The single highest-leverage operating decision an AI agency makes in 2026 is which engagements it refuses. Most shape of work an agency takes on is either compounding; building muscle, evals, infra, and reputation that the next engagement inherits; or it is melting wax: revenue today, scar tissue tomorrow, and a portfolio of half-built systems that nobody will write a case study about. After running this firm through enough cycles to see the pattern repeat, we have a written kill list. Five engagement shapes that we now decline regardless of price, brand of buyer, or how interesting the underlying problem looks at first glance. This is internal hygiene, and we publish it deliberately because the buyers we want should be glad to see it.
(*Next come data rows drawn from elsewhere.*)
-- ==== Sys2Proof/Machine/UnisonOps.lean ====
section
/-! DEFINITION. What Unison takes from the events of the Score: digests of the sends that depart, and the capture's log
(16_determinism.md, R770 to R772, R782). -/

namespace Sys2Proof.Machine

/-- Replace the Unison state. -/
def State.setUnison (s : State) (u : Unison) : State := { s with unison := u }

/-- One bit of the CRC-64 (R772). -/
def crc64Bit (c : Nat) : Nat :=
  if c.testBit 63 then (2 * c % 2 ^ 64) ^^^ 0x42F0E1EBA9EA3693 else 2 * c % 2 ^ 64

/-- One byte of the CRC-64 (R772). -/
def crc64Byte (c : Nat) (b : Byte) : Nat :=
  crc64Bit (crc64Bit (crc64Bit (crc64Bit (crc64Bit (crc64Bit (crc64Bit (crc64Bit (c ^^^ (b.toNat * 2 ^ 56)))))))))

/-- The CRC-64 goes on over more bytes (R772). -/
def crc64 (c : Nat) (bs : List Byte) : Nat := bs.foldl crc64Byte c

/-- The canonical record of a bolt (R771). -/
def boltRecord (h : BoltHdr) (payload : List Byte) : List Byte :=
  leBytes 2 h.seq ++ leBytes 2 h.stream ++ leBytes 2 h.dblk ++ leBytes 1 h.dpress ++ leBytes 1 h.tally ++ leBytes 1 h.lines ++
  leBytes 3 0 ++ payload

/-- The digest unit of a send of Press die d (R770). -/
def digestUnit (d dpress route : Nat) : Nat :=
  match (if route = 0 then none else routeLink route) with
  | some u => u
  | none =>
    if dpress / 32 = d then 48 + d
    else 16 + 4 * d + (portTo d (nextDie d (dpress / 32))).getD 0

/-- Digests are kept: the package is paired and comparing (R769), or replays a bar (R783). -/
def State.digesting (s : State) : Bool := (s.bit UN_CTRL [] UN_CTRL.PAIRED && s.unison.started) || s.unison.replay.isSome

/-- A send that departs is digested in the unit of its Score bar (R770 to R772). -/
def State.digestSend (s : State) (d sbar : Nat) (h : BoltHdr) (payload : List Byte) : State :=
  if s.digesting then
    let unit := digestUnit d h.dpress h.route
    let same (e : UnEntry) : Bool := e.sbar == sbar && e.unit == unit && e.stream == h.stream
    let old := ((s.unison.open_.find? same).map (fun e => e.digest)).getD 0
    let e : UnEntry := ⟨sbar, unit, h.stream, crc64 old (boltRecord h payload)⟩
    s.setUnison { s.unison with open_ := s.unison.open_.filter (fun x => !same x) ++ [e] }
  else s

/-! ### The capture's log -/

/-- The capture logs: its snapshot is taken and its bar has not ended (R781, R782). -/
def State.capturing (s : State) : Bool :=
  s.bit UN_CAPTURE [] UN_CAPTURE.SNAPSHOT && !s.bit UN_CAPTURE [] UN_CAPTURE.COMPLETE && !s.bit UN_CAPTURE [] UN_CAPTURE.INCOMPLETE

/-- The die whose area a log item lies in, and its data bytes. -/
def LogItem.die : LogItem → Nat
  | .board p _ _ => p / 32
  | .tally d _ _ => d
  | .fill p _ _ => p / 32
/-- The data bytes of a log item. -/
def LogItem.size : LogItem → Nat
  | .board _ _ bs => bs.length
  | .tally .. => 8
  | .fill _ _ bs => bs.length

/-- The capture is incomplete (R782), which is logged (R786). -/
def State.captureIncomplete (s : State) : State :=
  (s.setF UN_CAPTURE [] UN_CAPTURE.LOGGING 0).setLogged 10 UN_CAPTURE [] UN_CAPTURE.INCOMPLETE

/-- A die or C0 is reset while a capture logs (R782). -/
def State.captureReset (s : State) : State := if s.capturing then s.captureIncomplete else s

/-- Log an item (R782); an area that overflows ends the capture's log (DESIGN CHOICE, log entry 90). -/
def State.logItem (s : State) (x : LogItem) : State :=
  if s.capturing then
    let b := if s.bit UN_CAPTURE [] UN_CAPTURE.LOGGING then s.tempo.beat else 0
    let s := s.setUnison { s.unison with log := s.unison.log ++ [(b, x)] }
    let n := ((s.unison.log.filter (fun y => y.2.die == x.die)).map (fun y => y.2.size)).foldl (· + ·) 0
    let used := max (s.getF UN_CAP_USED [] UN_CAP_USED.MIB) (Config.captureMib n % 2 ^ 32)
    if s.unison.capMib < used then (s.setF UN_CAP_USED [] UN_CAP_USED.MIB s.unison.capMib).captureIncomplete
    else s.setF UN_CAP_USED [] UN_CAP_USED.MIB used
  else s

/-- The package replays a bar (R783). -/
def State.replaying (s : State) : Bool := s.unison.replay.isSome

/-- Apply one logged item (R783). -/
def State.replayItem (s : State) : LogItem → State
  | .board p a bs => s.writeBoard p a bs
  | .tally d t n =>
    let v := tget 0 s.score.tallies (256 * d + t) + n
    let sat := tget false s.score.tallySat d || decide (65535 < v)
    { s with score := { s.score with tallies := tput 0 s.score.tallies (256 * d + t) (min 65535 v), tallySat := tput false s.score.tallySat d sat }
             books := { s.books with noticed := tput 0 s.books.noticed d (tget 0 s.books.noticed d + n) } }
  | .fill .. => s

/-- In a replay, logged writes and tally updates whose beat has come are applied (R783); fills wait for their loads. -/
def State.replayLog (s : State) : State :=
  let due (x : Nat × LogItem) : Bool := decide (x.1 ≤ s.tempo.beat) && (match x.2 with
    | .fill .. => false
    | _ => true)
  if s.replaying then
    let now := s.unison.left.filter due
    now.foldl (fun s x => s.replayItem x.2) (s.setUnison { s.unison with left := s.unison.left.filter (fun x => !due x) })
  else s

/-- The next logged fill of a load queue, served to a load in a replay (R783): zeros and UN_REPLAY_DIV when none is left. -/
def State.replayFill (s : State) (p q : Nat) : State × List Byte :=
  let mine (x : Nat × LogItem) : Bool := match x.2 with
    | .fill a b _ => a == p && b == q
    | _ => false
  match s.unison.left.find? mine with
  | some (_, .fill _ _ bs) => (s.setUnison { s.unison with left := dropFirst mine s.unison.left }, bs)
  | _ => (s.incF UN_REPLAY_DIV [] UN_REPLAY_DIV.COUNT 1, List.replicate 512 0)

/-- Entries in the order of (unit, stream): `a` is before `b`. -/
def UnEntry.before (a b : UnEntry) : Bool := decide (a.unit < b.unit) || (a.unit == b.unit && decide (a.stream < b.stream))

/-- The first entry of a list by unit and stream. -/
def firstEntry : List UnEntry → Option UnEntry
  | [] => none
  | e :: t => match firstEntry t with
    | none => some e
    | some f => if f.before e then some f else some e

/-- The same unit and stream with the same digest stand in a list. -/
def UnEntry.isIn (e : UnEntry) (l : List UnEntry) : Bool :=
  l.any (fun x => x.unit == e.unit && x.stream == e.stream && x.digest == e.digest)

/-- A replay is over: the package stands stopped again, its Presses paused as SCORE_STOP leaves them (R328, R783)
(DESIGN CHOICE, log entry 107). -/
def State.replayStop (s : State) : State :=
  let s := s.setUnison { s.unison with replay := none, left := [], open_ := [] }
  (s.setTempo { s.tempo with running := false, held := false, frozen := false, merged := false }).stopPresses

/-- The replayed bar ends and its REPLAY completes (R783): entries, matches with the own originals and the partner's, and the first
unit that differs with its stream. -/
def State.replayEnd (s : State) (c : Cmd) : State :=
  let u := s.unison
  let es := u.open_
  let diff := firstEntry (es.filter (fun e => !e.isIn u.capOwn) ++
    u.capOwn.filter (fun e => !es.any (fun x => x.unit == e.unit && x.stream == e.stream)))
  let res := leBytes 2 es.length ++ leBytes 2 (es.filter (fun e => e.isIn u.capOwn)).length ++
    leBytes 2 (es.filter (fun e => e.isIn u.capPeer)).length ++
    (match diff with
      | some e => leBytes 1 e.unit ++ leBytes 2 e.stream
      | none => leBytes 1 0xFF ++ leBytes 2 0)
  let s := u.left.foldl (fun s x => s.replayItem x.2) s
  s.replayStop.complete c stOk res

/-- The captured bar begins: the capture logs it (R782). -/
def State.captureStart (s : State) (sbar : Nat) : State :=
  if s.capturing && s.getF UN_CAP_SBAR [] UN_CAP_SBAR.S == sbar then s.setBit UN_CAPTURE [] UN_CAPTURE.LOGGING else s

/-- A hold has ended before the capture was taken: it is abandoned (R781). -/
def State.captureLate (s : State) : State := s.completeAll .capture stTimeout []

/-- SCORE_STOP discards pending entries (R769), and so does a count-in. -/
def State.unClear (s : State) : State :=
  (s.setUnison { s.unison with open_ := [], own := [], peer := [], ownClose := [], peerClose := [], sent := [], closed := [], lost := [] }).setF
    UN_PENDING [] UN_PENDING.PENDING 0

end Sys2Proof.Machine
end

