-- ==== Sys2Proof/Machine/Boot.lean ====
section
/-! DEFINITION. The package's resets and its start: power-on and cold reset and what causes them, the boot from the flash, firmware images,
and the live replacement of the C0 firmware (18_resets_power.md, sections 1 and 5; 19_security.md, section 3; 21_startup.md;
22_electrical.md, section 3). -/

namespace Sys2Proof.Machine

/-! ### Cold reset -/

/-- The registers that a cold reset keeps are those of the POR domain (R24, R816) (DESIGN CHOICE, log entry 49). -/
def keptCold (a : Nat) : Bool :=
  match regAt a with
  | some x => x.1.dom == .por
  | none => false

/-- The package goes into cold reset (R816, R817, R845, R863): everything but the always-on domain returns to its reset state. Kept are the
registers of the POR domain, the pins, fuses and flash, the sideband and the test port, the ZEROIZE_N latch, and the record of what the
part has sent. Device memory reads as unwritten again (DESIGN CHOICE, log entry 1) (DESIGN CHOICE, log entry 49). -/
def State.coldBase (s : State) : State :=
  let z : State := State.reset
  { z with
    regs := tclear (fun a => !keptCold a) s.regs
    clock := s.clock, linkTx := s.linkTx, eth := { z.eth with sent := s.eth.sent }
    front := { z.front with done := s.front.done, hostWrites := s.front.hostWrites, msix := s.front.msix }
    sm := { z.sm with store := s.sm.store, storeIntact := s.sm.storeIntact, zeroLatch := s.sm.zeroLatch }
    tap := s.tap, smb := { s.smb with busy := false }, pins := s.pins, fuses := s.fuses, flash := s.flash
    pwr := { z.pwr with switching := s.pwr.switching }, free := s.free, pending := s.pending }

/-- A cold reset begins (R816): RST_CAUSE names `cause` alone, the links that were reference sources are gone (R148), and no image is staged
(R845) (DESIGN CHOICE, log entry 49). -/
def State.coldReset (s : State) (cause : Fld) : State :=
  let s := s.coldBase.linkSources
  let s := { s with arb := {}, icu := {} }
  let s := ((s.setF AON_FW [] AON_FW.STAGED 0).setF AON_FW [] AON_FW.ACTIVATING 0).clrReg AON_FW_STAGED []
  (s.setReg RST_CAUSE [] 0).setF RST_CAUSE [] cause 1

/-- A power-on reset (R816): the always-on domain returns to its reset state as well, with HEM_IN as its pin is (R929). -/
def State.powerOn (s : State) : State :=
  let s := { s.coldBase with regs := [], tap := {}, smb := {}, pwr := {} }
  let s := s.setSm { s.sm with zeroLatch := false }
  s.setF SMB_ADDR [] SMB_ADDR.HEM_IN (b2n s.pins.hemIn)

/-- Set the levels of the pins and supplies. -/
def State.setPins (s : State) (p : Pins) : State := { s with pins := p }

/-- POWER_ON_RESET (R816, R966): the supplies rise, with the package reset pin low. -/
def execPowerOnReset (s : State) : Host.Outcome State Fault Refusal :=
  .next ((s.powerOn).setPins { s.pins with vauxGood := true, pkgResetLow := true, tripped := false })

/-- VAUX_UNDERVOLTAGE (R970). -/
def execVauxUndervoltage (s : State) : Host.Outcome State Fault Refusal :=
  .next ((s.powerOn).setPins { s.pins with vauxGood := false, tripped := false })

/-- The part is a KL3-B9 whose Press rail of die d may stay unpowered (R961). -/
def State.railExempt (s : State) (r : Nat) : Bool := s.fuses.variant == 2 && (r == 9 + 3 || r == 9 + 7)

/-- A rail is lost (R961, R971). Rail 0 is VAUX_33, whose loss is VAUX_UNDERVOLTAGE. -/
def State.railLost (s : State) (r : Nat) : State :=
  if r = 0 ∨ s.railExempt r then s
  else (s.coldReset RST_CAUSE.POWER_ON).setPins { s.pins with railsGood := s.pins.railsGood &&& (0x1FFFF ^^^ 2 ^ r) }

/-- RAIL_UNDERVOLTAGE (R971): rail r of R959, in the order of its table. -/
def execRailUndervoltage (r : Fin 17) (s : State) : Host.Outcome State Fault Refusal := .next (s.railLost r)

/-- AVS_RESPONSE_TIMEOUT (R964, R971): the regulator of VDD_PRESS d, which the part commands from step 6 of the release onward
(DEDUCED, log entry 61). -/
def execAvsResponseTimeout (d : Fin 8) (s : State) : Host.Outcome State Fault Refusal :=
  .next (if s.fw.inCold || decide (s.getF RST_BOOT [] RST_BOOT.STAGE < 5) then s else s.railLost (9 + d))

/-- PKG_RESET_ASSERT (R976). -/
def execPkgResetAssert (s : State) : Host.Outcome State Fault Refusal :=
  .next ((s.coldReset RST_CAUSE.PIN).setPins { s.pins with pkgResetLow := true })

/-- A write to RST_COLD: the key from a core in M mode, while the cores run, cold-resets the package (R819) (DEDUCED, log entry 50). -/
def State.writeRstCold (s : State) (w : Who) (v : Nat) : State :=
  if Who.mMode w && v % 65536 == 0xC01D && !s.fw.coresHeld then s.coldReset RST_CAUSE.SOFT else s

/-- RST_COLD_WRITE (R819). -/
def execRstColdWrite (w : Who) (v : BitVec 32) (s : State) : Host.Outcome State Fault Refusal := .next (s.writeRstCold w v.toNat)

/-- THERMAL_TRIP (R844, R980): a sensor of die d reads `t` °C (DEDUCED, log entry 63). -/
def execThermalTrip (d : Fin 12) (t : BitVec 8) (s : State) : Host.Outcome State Fault Refusal :=
  .next (if t.toNat < 115 || (!s.fw.inCold && !s.dieThere d) then s
    else (s.coldReset RST_CAUSE.THERMAL).setPins { s.pins with tripped := true })

/-! ### Images -/

/-- Bytes of the boot flash (PRESUMED, log entry 86). -/
def State.flashBytes (s : State) (o n : Nat) : List Byte := (List.range n).map (fun i => tget 0xFF s.flash (o + i))

/-- Write bytes to the boot flash. -/
def State.writeFlash (s : State) (o : Nat) (bs : List Byte) : State :=
  { s with flash := bs.zipIdx.foldl (fun t x => tput 0xFF t (o + x.2) x.1) s.flash }

/-- Check 1 of R865 fails: MAGIC, KIND, HDR_VERSION or a reserved byte (R864) (DEDUCED, log entry 54). -/
def imageHdrBad (img : List Byte) (kind : Nat) : Bool :=
  leAt img 0 4 != 0x3357_464B || leAt img 4 2 != kind || leAt img 6 2 != 1 || leAt img 0x0F 1 != 0 || leAt img 0x18 40 != 0

/-- The reason code of R865 for an image of a kind; none when it passes. Reason 7 holds outside ROM verification
(DEDUCED, log entry 54). -/
def State.imageReason (s : State) (img : List Byte) (kind : Nat) (rom : Bool) : Option Nat :=
  let slot := leAt img 0x0E 1
  let key := slice img 64 96
  let n := img.length - 96
  if imageHdrBad img kind then some 1
  else if img.length ≠ 256 + leAt img 0x10 4 then some 2
  else if !(leAt img 0x14 4).testBit (s.fuses.stepping - 1) then some 3
  else if 4 ≤ slot ∨ s.fuses.rootRevoked.testBit slot ∨ s.fuses.rootDigest.getD slot [] ≠ Config.sha384 key then some 4
  else if !Config.ecdsaVerifies key (img.take n) (img.drop n) then some 5
  else if leAt img 0x0D 1 < (if kind = 1 then s.fuses.smSvn else s.fuses.fwSvn) then some 6
  else if !rom ∧ s.smState ≠ 3 then some 7
  else none

/-- The place and size of an image region of the flash (R946). -/
def regionAt (kind r : Nat) : Nat := if kind = 1 then 0x10_0000 * (1 + r) else 0x40_0000 + 0x80_0000 * r
def regionSize (kind : Nat) : Nat := if kind = 1 then 0x10_0000 else 0x80_0000

/-- The image of a region, and the reason for which ROM verification refuses it (DEDUCED, log entry 55). -/
def State.bootImage (s : State) (kind r : Nat) : List Byte × Option Nat :=
  let o := regionAt kind r
  let hdr := s.flashBytes o 64
  let n := 256 + leAt hdr 0x10 4
  if imageHdrBad hdr kind then ([], some 1)
  else if regionSize kind < n then ([], some 2)
  else
    let img := s.flashBytes o n
    (img, s.imageReason img kind true)

/-! ### The boot directory -/

/-- A directory copy is valid (R947, R948). -/
def dirOk (d : List Byte) : Bool :=
  leAt d 0 4 == 0x3344_424B && leAt d 4 2 == 1 && leAt d 6 2 == 0 && decide (leAt d 0x0C 1 ≤ 1) && decide (leAt d 0x0D 1 ≤ 1) &&
  leAt d 0x0E 2 == 0 && leAt d 0x17 0xFE5 == 0 && leAt d 0xFFC 4 == crc32c (slice d 0 0xFFC)

/-- The directory copy that the boot uses, and its number (R948). -/
def State.bootDir (s : State) : Option (Nat × List Byte) :=
  let a := s.flashBytes 0 4096
  let b := s.flashBytes 0x1000 4096
  match dirOk a, dirOk b with
  | true, true => if newer 32 (leAt b 8 4) (leAt a 8 4) then some (1, b) else some (0, a)
  | true, false => some (0, a)
  | false, true => some (1, b)
  | false, false => none

/-- The region that is copy A of a kind (R948, R949). -/
def State.copyA (s : State) (kind : Nat) : Nat :=
  match s.bootDir with
  | some d => leAt d.2 (if kind = 1 then 0x0C else 0x0D) 1
  | none => 0

/-- The device ID (R667). -/
def State.deviceId (s : State) : Nat := 0x0300 + s.getF GLB_ID [] GLB_ID.VARIANT

/-- The value of CLK_REF_CFG is one that the board record may hold (R950). -/
def refCfgOk (v : Nat) : Bool := (v.testBit 2 || v.testBit 3) && fget (BitVec.ofNat 64 v) CLK_REF_CFG.QUAL_MS != 0

/-- The boot ROM reads the directory and applies the board record (R948, R950). -/
def State.applyDir (s : State) : State :=
  let dflt := (CLK_REF_CFG.resetAt []).toNat
  match s.bootDir with
  | some (k, d) =>
    let s := s.setF RST_BOOT [] RST_BOOT.DIR_COPY k
    let v := leAt d 0x14 2
    let s := if refCfgOk v then s.writeRefCfg v else (s.writeRefCfg dflt).setF RST_BOOT [] RST_BOOT.DIR_BAD 1
    let th := leAt d 0x16 1
    let s := if th = 0 then s else s.setF PWR_THERM [] PWR_THERM.THROT (min 105 th)
    { s with front := { s.front with ssvid := leAt d 0x10 2, ssid := leAt d 0x12 2 } }
  | none =>
    let s := (s.writeRefCfg dflt).setF RST_BOOT [] RST_BOOT.DIR_BAD 1
    { s with front := { s.front with ssvid := 0x52E7, ssid := s.deviceId } }

/-- A PERSIST write (R868, R949): the image goes into the region that is not running, and a directory of the next generation that names the
region as copy A replaces the older copy (DEDUCED, log entry 56). -/
def State.persist (s : State) (kind : Nat) (img : List Byte) : State :=
  let r := 1 - (if kind = 1 then s.fw.smRegion else s.fw.region)
  let s := s.writeFlash (regionAt kind r) img
  let blank := leBytes 4 0x3344_424B ++ leBytes 2 1 ++ List.replicate 10 0 ++ leBytes 2 0x52E7 ++ leBytes 2 s.deviceId ++
    leBytes 2 (CLK_REF_CFG.resetAt []).toNat ++ List.replicate 0xFEA 0
  let old := s.bootDir
  let d := old.elim blank (fun x => x.2)
  let d := overlay (overlay d 8 (leBytes 4 (leAt d 8 4 + 1))) (if kind = 1 then 0x0C else 0x0D) [BitVec.ofNat 8 r]
  s.writeFlash (old.elim 0 (fun x => 0x1000 * (1 - x.1))) (overlay d 0xFFC (leBytes 4 (crc32c (slice d 0 0xFFC))))

/-! ### The release of a cold reset -/

/-- The first failure of a boot is recorded (RST_BOOT.FAIL). -/
def State.bootFail (s : State) (n : Nat) : State :=
  if s.getF RST_BOOT [] RST_BOOT.FAIL = 0 then s.setF RST_BOOT [] RST_BOOT.FAIL n else s

def State.bootStage (s : State) (n : Nat) : State := s.setF RST_BOOT [] RST_BOOT.STAGE n

/-- Step 1 of R940: C0's root PLL locks, and the other dies are held in reset. -/
def State.bootStart (s : State) : State :=
  let s := { s with fw := { s.fw with inCold := false } }
  let s := s.setPins { s.pins with pkgResetLow := false, vauxGood := true, railsGood := 0x1FFFF, tripped := false }
  ((s.setF CLK_DIE [10] CLK_DIE.LOCKED 1).setReg RST_DIE [] 0xBFF).bootStage 2

/-- GLB_CAP0 by variant (R50). -/
def cap0Of (variant : Nat) : Nat := if variant = 0 then 0x0033_FFFF else if variant = 1 then 0x0032_FFFF else 0x003C_7777

/-- Step 2 of R940 (R49, R128, R165): the fuses load (DEDUCED, log entry 74). -/
def State.loadFuses (s : State) : State :=
  let f := s.fuses
  let s := (((s.setF GLB_ID [] GLB_ID.STEPPING f.stepping).setF GLB_ID [] GLB_ID.VARIANT f.variant).setF GLB_ID [] GLB_ID.GRADE f.grade).setReg
    GLB_SERIAL [] (BitVec.ofNat 64 f.serial)
  let s := s.setF GLB_REPRO_PROFILE [] GLB_REPRO_PROFILE.STEP_CLASS f.stepping
  let s := s.setReg GLB_CAP0 [] (BitVec.ofNat 64 (cap0Of f.variant))
  let s := (List.range 12).foldl (fun s d =>
    if !s.dieThere d then s
    else
      let slow := decide (d < 8) && s.hasDie d && f.grade == 0xA
      let s := s.setF CLK_DIE [d] CLK_DIE.MULT (if slow then 0x28 else 0x30)
      let s := s.setF CLK_DIE [d] CLK_DIE.FAST_DIV (if d < 8 ∧ s.hasDie d then 4 else if d = 10 then 2 else 0)
      s.setF CLK_DIE [d] CLK_DIE.FAB_DIV (if slow then 5 else 6)) s
  let dies := ((List.range 12).filter (fun d => d != 10 && s.dieThere d))
  let s := s.setReg RST_DIE [] (BitVec.ofNat 64 ((dies.map (fun d => 2 ^ d)).foldl (· + ·) 0))
  let s := s.pressDies.foldl (fun s d => s.setReg RST_PRESS [d] 0xFFFF_FFFF) s
  { s with pwr := { s.pwr with asserted := dies.map dieUnit } }

/-- Steps 2 and 3 of R940: the fuses, and the flash, which is readable when `flashOk` (R944). The host link may train from here (R951). -/
def State.bootRom (s : State) (flashOk : Bool) : State :=
  let s := s.loadFuses
  let s := if flashOk then s.applyDir
    else
      let s := (s.bootFail 1).setF RST_BOOT [] RST_BOOT.DIR_BAD 0
      { s with front := { s.front with ssvid := 0x52E7, ssid := s.deviceId } }
  (({ s with front := { s.front with linkMayTrain := true } }).bootStage 3)

/-- Step 4 of R940 (R866): the boot ROM enters the first copy of the module's firmware that passes. Where neither does, the boot stops in
this step. -/
def State.bootSm (s : State) : State :=
  let a := s.copyA 1
  let enter (s : State) (r : Nat) (img : List Byte) : State :=
    let s := { s with fw := { s.fw with smRegion := r } }
    (s.setSm { s.sm with runSmSvn := leAt img 0x0D 1, runSmSlot := leAt img 0x0E 1 }).bootStage 4
  if s.getF RST_BOOT [] RST_BOOT.FAIL = 1 then s.hardError 1
  else match s.bootImage 1 a with
    | (img, none) => enter s a img
    | (_, some ra) => match s.bootImage 1 (1 - a) with
      | (img, none) => (enter s (1 - a) img).setF RST_BOOT [] RST_BOOT.COPY_SM 1
      | (_, some _) => (s.bootFail 2).hardError ra

/-- The wash counts are seeded (R820, R821): an independent DRBG value for every unit of the package, never 0. -/
def State.seedWash (s : State) : State :=
  (List.range 280).foldl (fun s u =>
    if s.hasDie (unitDie u) then
      let v := leNat (s.drbgBytes 2)
      (s.setF AON_WASH [u] AON_WASH.WASH (if v = 0 then 1 else v)).useFree 2
    else s) s

/-- Step 6 of R940: the dies are released together; the Press rails come under control (R964) (DEDUCED, log entry 62). -/
def State.releaseDies (s : State) : State :=
  let dies := s.pwr.asserted.map unitDie
  let s := { s with pwr := { s.pwr with asserted := [], fresh := dies } }
  (s.pressDies.foldl (fun s d =>
    let s := s.newTarget d
    s.setF PWR_RAIL [d] PWR_RAIL.NOW_MV (s.getF PWR_RAIL [d] PWR_RAIL.TARGET_MV)) s).bootStage 5

/-- Steps 5 and 6 of R940 (R820, R891 to R894): the module starts, `failed` being the first of its tests that fails, and once it serves the
wash counts are seeded and the dies released. -/
def State.bootTests (s : State) (failed : Option Nat) : State :=
  let s := if s.smState = 0 then s.smStart failed else s
  if s.smState = 2 ∨ s.smState = 3 then s.seedWash.releaseDies else s.bootFail 3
The frame is simple. An AI agency in 2026 lives or dies on three things: shipped systems with measurable eval deltas, a referenceable book of clients, and a margin profile that lets it pay senior engineers and still invest in tooling. Each of the five engagement types below quietly attacks one of those three. Saying yes to them is not a neutral act of capacity allocation; it is an act of strategic self-harm dressed up as revenue. Saying no is not a luxury; it is the work.
This is not a manifesto piece. The manifesto already exists. This is the operating consequence of the agency manifesto we published earlier this year: if you take that frame seriously, certain engagements become incompatible with it, and you have to write down which ones and why.
Decision Scope
This article is an editorial decision framework, not legal, financial, security, or accounting advice. Treat numeric examples as illustrative planning heuristics unless a source is cited, then validate the assumptions against your own contracts, data, controls, and budget model before acting.
Table of contents
- Type 1: “Build us a chatbot for everything”
- Type 2: “We have no usable data, but we want fine-tuning”
- Type 3: “Demo for our investor pitch deck in two weeks”
- Type 4: “We’ll provide the prompts, you just code it”
- Type 5: “We’ll pay on a success metric we define mid-project”
- The arithmetic of saying no
- How we communicate a decline
Type 1: “Build us a chatbot for everything”
The pitch arrives roughly weekly. A mid-market company has watched its competitors ship customer-facing assistants, has read three McKinsey notes about generative AI productivity gains, and has decided that the answer is a single conversational interface; “a ChatGPT for our data”; that will simultaneously handle customer support, internal HR questions, sales enablement, and product documentation lookup. The budget is real. The timeline is six months. The scope is the entire enterprise.
We decline these. The reason is not technical squeamishness. The reason is that an undefined-scope chatbot is a graveyard for evals, and an engagement without evals is one we cannot run. When the surface area is “everything an employee or customer might ever ask,” there is no way to write a 50-case ground-truth eval suite that is representative. The eval baseline becomes a fiction; the threshold becomes a wish; and at month four the conversation devolves into “the bot got this one weird question wrong” anecdotes, which is the failure mode we are professionally allergic to.
The revenue we lose by declining is real; usually $300k to $900k per engagement, paid in fat monthly retainers. The margin we save is larger. A wide-scope chatbot project burns roughly twice the hours of a tightly-scoped one because most new department added to the surface area introduces a new eval dimension, a new edge case, and a new internal stakeholder with veto power. The post-launch trajectory is worse: usage numbers disappoint, the system is quietly retired by month nine, and the case study we hoped to publish rarely materializes. We have watched this exact movie three times. We do not need a fourth screening.
When a buyer presents this shape, the productive counter-offer is to pick one workflow; a single high-volume customer support intent, a single sales-enablement query class; and run a 14-day forward-deployed engagement on that wedge with a real eval suite. Roughly one in three buyers accept the narrowing. The other two go elsewhere, build something that fails on schedule, and sometimes circle back the following year.
Type 2: “We have no usable data, but we want fine-tuning”
The buyer has read that fine-tuning is how serious teams get serious results. They have watched a competitor announce a fine-tuned domain model. They want one. When we ask to see the training set, the answer is some combination of: “We have a ticketing system going back five years,” “Our knowledge base is in Confluence,” and “We can pull together what we need.” Pressed on labels, schema, deduplication, PII boundaries, and per-example quality control, the answers thin out fast.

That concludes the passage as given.